DIRECTIONS → A verbatim reproduction of the lines below, from the line containing "exact ⟨rfl, kget_kset_same .., rfl⟩" through the line containing "(s.portF PORT_FEC_CORRECTED p", both ends included, is the whole required output.

Segment Start: DATA SUPPLIED

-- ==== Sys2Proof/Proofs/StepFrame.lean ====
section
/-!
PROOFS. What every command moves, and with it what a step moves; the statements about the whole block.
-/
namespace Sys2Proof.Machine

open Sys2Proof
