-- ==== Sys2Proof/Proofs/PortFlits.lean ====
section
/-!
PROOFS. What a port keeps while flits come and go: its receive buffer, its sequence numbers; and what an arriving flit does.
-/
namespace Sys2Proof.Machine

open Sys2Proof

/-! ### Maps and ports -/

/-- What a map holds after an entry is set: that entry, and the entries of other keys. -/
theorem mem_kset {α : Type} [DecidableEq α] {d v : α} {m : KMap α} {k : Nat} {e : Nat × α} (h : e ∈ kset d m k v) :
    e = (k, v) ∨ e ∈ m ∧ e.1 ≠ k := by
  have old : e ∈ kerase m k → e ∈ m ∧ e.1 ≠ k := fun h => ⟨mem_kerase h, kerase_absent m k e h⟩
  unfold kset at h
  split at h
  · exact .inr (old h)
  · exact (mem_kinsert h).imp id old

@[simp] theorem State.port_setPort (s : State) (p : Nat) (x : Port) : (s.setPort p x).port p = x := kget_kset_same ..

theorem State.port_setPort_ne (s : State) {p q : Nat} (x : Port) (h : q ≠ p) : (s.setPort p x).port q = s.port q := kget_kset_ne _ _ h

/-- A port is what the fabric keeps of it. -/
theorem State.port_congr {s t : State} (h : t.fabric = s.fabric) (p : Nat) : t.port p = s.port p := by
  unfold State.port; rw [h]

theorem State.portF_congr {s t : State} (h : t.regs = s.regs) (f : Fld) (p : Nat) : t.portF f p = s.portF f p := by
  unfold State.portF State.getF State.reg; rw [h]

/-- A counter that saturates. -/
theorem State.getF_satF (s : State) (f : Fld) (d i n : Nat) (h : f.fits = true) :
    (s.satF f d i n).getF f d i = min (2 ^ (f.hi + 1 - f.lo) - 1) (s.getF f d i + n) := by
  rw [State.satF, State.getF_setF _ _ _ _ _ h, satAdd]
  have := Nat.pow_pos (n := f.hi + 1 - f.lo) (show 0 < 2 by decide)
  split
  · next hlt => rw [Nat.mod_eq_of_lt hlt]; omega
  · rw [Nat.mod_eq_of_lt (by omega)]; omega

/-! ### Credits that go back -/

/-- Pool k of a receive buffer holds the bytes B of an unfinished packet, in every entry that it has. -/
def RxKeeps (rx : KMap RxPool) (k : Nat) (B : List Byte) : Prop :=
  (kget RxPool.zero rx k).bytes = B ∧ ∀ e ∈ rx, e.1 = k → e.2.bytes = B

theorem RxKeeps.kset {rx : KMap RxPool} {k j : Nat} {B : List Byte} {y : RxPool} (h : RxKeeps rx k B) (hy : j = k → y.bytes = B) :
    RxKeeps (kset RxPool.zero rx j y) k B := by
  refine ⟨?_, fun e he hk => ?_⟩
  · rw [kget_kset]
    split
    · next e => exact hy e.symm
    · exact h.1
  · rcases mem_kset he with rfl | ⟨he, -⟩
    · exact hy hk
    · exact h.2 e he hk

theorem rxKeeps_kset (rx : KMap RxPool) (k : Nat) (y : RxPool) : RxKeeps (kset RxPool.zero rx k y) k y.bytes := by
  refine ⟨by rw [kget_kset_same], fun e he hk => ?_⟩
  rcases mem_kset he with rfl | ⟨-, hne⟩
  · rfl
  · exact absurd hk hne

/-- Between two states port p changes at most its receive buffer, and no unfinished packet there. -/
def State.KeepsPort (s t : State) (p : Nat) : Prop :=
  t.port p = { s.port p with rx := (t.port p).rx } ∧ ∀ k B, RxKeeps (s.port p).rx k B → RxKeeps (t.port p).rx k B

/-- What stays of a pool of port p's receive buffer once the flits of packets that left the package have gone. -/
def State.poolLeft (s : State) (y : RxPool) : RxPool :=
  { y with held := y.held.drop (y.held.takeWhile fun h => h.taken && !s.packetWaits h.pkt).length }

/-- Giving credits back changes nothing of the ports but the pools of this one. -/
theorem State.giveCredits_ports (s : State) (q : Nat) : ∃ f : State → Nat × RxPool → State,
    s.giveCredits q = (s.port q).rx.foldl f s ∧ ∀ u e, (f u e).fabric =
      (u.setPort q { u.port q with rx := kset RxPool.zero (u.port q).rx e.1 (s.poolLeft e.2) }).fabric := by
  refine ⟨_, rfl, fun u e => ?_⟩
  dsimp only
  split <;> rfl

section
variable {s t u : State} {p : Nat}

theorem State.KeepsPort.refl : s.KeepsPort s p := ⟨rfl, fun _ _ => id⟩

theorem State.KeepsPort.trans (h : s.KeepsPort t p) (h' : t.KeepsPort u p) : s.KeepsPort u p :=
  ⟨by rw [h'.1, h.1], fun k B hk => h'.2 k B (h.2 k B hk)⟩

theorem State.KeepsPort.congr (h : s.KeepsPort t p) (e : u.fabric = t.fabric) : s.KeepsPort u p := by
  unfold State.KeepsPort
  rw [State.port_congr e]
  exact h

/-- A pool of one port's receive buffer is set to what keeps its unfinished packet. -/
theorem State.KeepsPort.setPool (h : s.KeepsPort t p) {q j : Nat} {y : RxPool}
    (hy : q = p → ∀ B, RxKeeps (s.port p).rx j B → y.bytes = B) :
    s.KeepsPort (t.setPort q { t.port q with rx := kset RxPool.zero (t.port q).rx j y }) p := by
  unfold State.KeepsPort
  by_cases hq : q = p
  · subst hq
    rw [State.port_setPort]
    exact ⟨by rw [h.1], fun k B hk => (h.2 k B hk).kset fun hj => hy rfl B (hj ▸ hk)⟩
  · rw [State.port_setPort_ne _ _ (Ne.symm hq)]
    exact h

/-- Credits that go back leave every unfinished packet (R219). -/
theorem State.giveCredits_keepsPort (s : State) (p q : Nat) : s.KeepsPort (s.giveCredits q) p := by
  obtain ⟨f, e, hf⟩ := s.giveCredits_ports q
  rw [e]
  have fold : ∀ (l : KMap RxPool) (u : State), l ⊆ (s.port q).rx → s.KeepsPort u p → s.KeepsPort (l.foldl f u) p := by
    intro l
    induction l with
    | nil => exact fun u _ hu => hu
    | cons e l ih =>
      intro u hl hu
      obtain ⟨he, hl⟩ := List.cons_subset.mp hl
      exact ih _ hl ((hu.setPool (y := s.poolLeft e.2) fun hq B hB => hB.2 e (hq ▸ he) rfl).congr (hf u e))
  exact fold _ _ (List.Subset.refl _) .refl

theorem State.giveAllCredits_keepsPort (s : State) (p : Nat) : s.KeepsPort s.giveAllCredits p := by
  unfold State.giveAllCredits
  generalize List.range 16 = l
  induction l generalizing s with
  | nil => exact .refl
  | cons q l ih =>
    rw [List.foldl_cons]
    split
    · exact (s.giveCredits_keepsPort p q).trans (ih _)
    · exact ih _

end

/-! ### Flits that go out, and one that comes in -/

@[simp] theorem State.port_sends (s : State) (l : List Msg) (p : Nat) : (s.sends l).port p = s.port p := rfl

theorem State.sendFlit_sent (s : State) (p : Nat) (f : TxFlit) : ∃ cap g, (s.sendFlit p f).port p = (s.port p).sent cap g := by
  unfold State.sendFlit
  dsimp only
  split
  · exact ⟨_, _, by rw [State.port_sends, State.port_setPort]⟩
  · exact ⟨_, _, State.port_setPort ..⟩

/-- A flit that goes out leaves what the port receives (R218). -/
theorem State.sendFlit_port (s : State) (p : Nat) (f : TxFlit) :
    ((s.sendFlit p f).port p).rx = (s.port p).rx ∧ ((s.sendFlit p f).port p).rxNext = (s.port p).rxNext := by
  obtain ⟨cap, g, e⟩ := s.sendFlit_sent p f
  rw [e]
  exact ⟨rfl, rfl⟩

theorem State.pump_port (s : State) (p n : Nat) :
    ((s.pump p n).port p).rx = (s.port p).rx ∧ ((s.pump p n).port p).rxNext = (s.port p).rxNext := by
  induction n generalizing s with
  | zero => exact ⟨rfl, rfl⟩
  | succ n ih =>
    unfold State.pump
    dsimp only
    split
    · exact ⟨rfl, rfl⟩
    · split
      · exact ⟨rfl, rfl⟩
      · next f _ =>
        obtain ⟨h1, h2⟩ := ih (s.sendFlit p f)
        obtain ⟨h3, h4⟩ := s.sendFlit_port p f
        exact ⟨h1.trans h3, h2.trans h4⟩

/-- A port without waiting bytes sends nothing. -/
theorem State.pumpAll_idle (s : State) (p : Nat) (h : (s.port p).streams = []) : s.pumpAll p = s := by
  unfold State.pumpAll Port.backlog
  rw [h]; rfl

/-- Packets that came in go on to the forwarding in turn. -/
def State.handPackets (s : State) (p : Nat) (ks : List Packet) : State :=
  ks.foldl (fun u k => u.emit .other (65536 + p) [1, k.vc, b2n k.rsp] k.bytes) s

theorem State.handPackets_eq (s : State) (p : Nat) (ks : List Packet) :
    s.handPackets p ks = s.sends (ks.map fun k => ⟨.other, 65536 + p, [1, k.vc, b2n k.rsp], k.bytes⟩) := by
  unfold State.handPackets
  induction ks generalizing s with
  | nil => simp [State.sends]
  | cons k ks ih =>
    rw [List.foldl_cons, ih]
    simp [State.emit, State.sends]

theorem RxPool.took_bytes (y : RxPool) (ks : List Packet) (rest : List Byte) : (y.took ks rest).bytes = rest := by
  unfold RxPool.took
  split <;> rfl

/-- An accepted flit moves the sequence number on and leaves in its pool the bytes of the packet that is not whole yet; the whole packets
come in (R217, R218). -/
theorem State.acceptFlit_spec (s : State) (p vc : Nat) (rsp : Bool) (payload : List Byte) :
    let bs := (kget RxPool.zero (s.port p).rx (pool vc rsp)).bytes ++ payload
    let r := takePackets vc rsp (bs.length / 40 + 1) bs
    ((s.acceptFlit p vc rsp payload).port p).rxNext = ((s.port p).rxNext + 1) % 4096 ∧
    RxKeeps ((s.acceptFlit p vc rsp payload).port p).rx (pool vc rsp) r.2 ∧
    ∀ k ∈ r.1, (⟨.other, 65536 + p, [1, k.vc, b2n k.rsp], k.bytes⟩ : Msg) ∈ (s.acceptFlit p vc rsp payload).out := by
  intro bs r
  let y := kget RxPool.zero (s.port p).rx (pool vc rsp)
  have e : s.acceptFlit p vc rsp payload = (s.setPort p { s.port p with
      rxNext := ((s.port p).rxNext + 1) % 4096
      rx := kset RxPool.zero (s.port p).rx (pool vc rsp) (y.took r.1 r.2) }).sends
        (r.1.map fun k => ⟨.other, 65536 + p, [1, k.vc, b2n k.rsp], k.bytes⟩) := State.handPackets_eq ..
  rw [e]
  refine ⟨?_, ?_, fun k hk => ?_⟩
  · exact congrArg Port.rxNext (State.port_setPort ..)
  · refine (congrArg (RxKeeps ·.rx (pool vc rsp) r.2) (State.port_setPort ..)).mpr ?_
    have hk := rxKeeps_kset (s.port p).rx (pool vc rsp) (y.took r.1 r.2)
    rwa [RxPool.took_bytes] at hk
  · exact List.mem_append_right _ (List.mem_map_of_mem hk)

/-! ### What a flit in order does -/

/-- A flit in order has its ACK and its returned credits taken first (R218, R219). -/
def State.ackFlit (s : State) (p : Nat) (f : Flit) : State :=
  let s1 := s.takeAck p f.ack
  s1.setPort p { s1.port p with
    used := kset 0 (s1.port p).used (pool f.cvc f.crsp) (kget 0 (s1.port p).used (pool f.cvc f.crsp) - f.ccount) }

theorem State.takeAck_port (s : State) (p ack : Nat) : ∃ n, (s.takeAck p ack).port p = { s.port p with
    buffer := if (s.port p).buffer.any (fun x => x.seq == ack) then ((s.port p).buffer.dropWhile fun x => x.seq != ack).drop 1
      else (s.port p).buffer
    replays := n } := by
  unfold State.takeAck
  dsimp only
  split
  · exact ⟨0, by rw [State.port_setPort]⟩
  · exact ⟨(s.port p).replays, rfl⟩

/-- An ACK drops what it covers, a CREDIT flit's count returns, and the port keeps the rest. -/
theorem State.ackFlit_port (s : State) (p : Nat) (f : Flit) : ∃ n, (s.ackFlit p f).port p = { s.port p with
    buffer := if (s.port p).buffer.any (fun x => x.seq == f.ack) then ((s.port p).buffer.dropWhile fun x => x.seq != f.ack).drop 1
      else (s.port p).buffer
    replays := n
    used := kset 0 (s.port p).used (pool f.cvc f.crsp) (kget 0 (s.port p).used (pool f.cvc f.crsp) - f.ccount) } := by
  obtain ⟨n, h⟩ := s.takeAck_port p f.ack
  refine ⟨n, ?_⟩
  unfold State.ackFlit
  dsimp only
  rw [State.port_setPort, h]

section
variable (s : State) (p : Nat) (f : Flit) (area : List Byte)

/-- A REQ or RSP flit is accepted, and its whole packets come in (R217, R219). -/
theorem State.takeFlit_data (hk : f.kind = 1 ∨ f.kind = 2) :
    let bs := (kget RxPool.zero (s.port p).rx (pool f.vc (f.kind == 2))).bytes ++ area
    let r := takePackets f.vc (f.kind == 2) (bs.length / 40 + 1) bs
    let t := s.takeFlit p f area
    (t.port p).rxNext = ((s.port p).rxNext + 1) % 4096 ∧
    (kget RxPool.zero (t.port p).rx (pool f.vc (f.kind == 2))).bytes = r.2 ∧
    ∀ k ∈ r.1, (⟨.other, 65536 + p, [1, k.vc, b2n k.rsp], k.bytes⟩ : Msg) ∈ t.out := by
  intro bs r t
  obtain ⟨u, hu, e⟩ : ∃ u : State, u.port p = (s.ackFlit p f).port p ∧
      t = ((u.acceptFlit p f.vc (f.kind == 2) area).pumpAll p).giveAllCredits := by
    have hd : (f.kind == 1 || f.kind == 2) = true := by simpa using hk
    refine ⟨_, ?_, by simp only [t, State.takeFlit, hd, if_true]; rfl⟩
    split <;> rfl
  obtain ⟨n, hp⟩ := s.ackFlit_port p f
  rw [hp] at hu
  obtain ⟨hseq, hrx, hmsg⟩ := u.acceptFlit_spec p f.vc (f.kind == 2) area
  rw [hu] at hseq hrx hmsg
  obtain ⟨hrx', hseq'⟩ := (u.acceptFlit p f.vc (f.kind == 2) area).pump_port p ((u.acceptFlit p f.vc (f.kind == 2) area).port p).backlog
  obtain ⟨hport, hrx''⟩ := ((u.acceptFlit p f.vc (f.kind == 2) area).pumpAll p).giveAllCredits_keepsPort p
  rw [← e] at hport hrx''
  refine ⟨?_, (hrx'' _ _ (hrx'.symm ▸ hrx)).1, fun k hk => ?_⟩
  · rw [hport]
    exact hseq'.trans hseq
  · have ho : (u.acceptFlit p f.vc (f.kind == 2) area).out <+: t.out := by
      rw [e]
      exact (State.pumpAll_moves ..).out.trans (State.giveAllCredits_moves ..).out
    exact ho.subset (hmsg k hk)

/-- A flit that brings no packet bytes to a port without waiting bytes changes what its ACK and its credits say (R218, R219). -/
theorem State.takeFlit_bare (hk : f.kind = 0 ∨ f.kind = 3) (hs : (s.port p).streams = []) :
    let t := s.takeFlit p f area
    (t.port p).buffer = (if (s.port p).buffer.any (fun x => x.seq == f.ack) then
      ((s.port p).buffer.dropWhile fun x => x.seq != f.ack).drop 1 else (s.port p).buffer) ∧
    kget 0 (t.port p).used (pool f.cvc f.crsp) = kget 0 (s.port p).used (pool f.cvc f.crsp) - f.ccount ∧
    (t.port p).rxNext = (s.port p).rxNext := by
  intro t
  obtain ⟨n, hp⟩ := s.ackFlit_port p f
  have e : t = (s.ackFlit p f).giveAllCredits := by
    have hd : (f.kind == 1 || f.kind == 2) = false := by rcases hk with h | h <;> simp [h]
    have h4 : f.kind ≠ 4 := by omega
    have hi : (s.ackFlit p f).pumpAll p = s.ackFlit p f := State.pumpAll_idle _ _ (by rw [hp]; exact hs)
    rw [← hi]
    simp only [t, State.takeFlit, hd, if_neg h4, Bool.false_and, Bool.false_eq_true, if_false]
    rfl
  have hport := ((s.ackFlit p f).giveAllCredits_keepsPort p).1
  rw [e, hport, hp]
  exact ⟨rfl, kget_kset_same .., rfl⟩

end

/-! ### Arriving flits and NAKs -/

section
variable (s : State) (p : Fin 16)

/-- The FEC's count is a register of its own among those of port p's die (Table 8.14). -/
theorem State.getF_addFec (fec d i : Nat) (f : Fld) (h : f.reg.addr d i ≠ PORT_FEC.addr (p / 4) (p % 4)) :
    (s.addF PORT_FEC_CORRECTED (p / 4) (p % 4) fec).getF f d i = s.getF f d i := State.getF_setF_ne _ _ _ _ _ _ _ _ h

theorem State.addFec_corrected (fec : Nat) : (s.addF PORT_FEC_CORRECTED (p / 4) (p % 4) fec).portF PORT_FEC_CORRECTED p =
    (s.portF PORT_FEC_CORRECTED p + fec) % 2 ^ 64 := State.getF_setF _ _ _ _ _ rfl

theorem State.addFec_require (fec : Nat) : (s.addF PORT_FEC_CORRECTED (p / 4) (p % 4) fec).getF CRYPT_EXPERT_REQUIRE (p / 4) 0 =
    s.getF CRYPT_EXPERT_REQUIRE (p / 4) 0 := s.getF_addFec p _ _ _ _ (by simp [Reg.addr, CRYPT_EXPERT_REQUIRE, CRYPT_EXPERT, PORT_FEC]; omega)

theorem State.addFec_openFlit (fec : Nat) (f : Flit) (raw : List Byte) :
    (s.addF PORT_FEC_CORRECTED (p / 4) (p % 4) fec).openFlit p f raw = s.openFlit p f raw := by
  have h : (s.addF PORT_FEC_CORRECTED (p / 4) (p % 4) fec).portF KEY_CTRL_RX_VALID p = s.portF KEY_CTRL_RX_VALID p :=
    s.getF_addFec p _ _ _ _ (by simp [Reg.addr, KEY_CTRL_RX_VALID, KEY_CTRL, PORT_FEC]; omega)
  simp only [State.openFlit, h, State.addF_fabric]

Segment End: DATA SUPPLIED

FINISHED TASK →
  exact ⟨rfl, kget_kset_same .., rfl⟩

end

/-! ### Arriving flits and NAKs -/

section
variable (s : State) (p : Fin 16)

/-- The FEC's count is a register of its own among those of port p's die (Table 8.14). -/
theorem State.getF_addFec (fec d i : Nat) (f : Fld) (h : f.reg.addr d i ≠ PORT_FEC.addr (p / 4) (p % 4)) :
    (s.addF PORT_FEC_CORRECTED (p / 4) (p % 4) fec).getF f d i = s.getF f d i := State.getF_setF_ne _ _ _ _ _ _ _ _ h

theorem State.addFec_corrected (fec : Nat) : (s.addF PORT_FEC_CORRECTED (p / 4) (p % 4) fec).portF PORT_FEC_CORRECTED p =
    (s.portF PORT_FEC_CORRECTED p + fec) % 2 ^ 64 := State.getF_setF _ _ _ _ _ rfl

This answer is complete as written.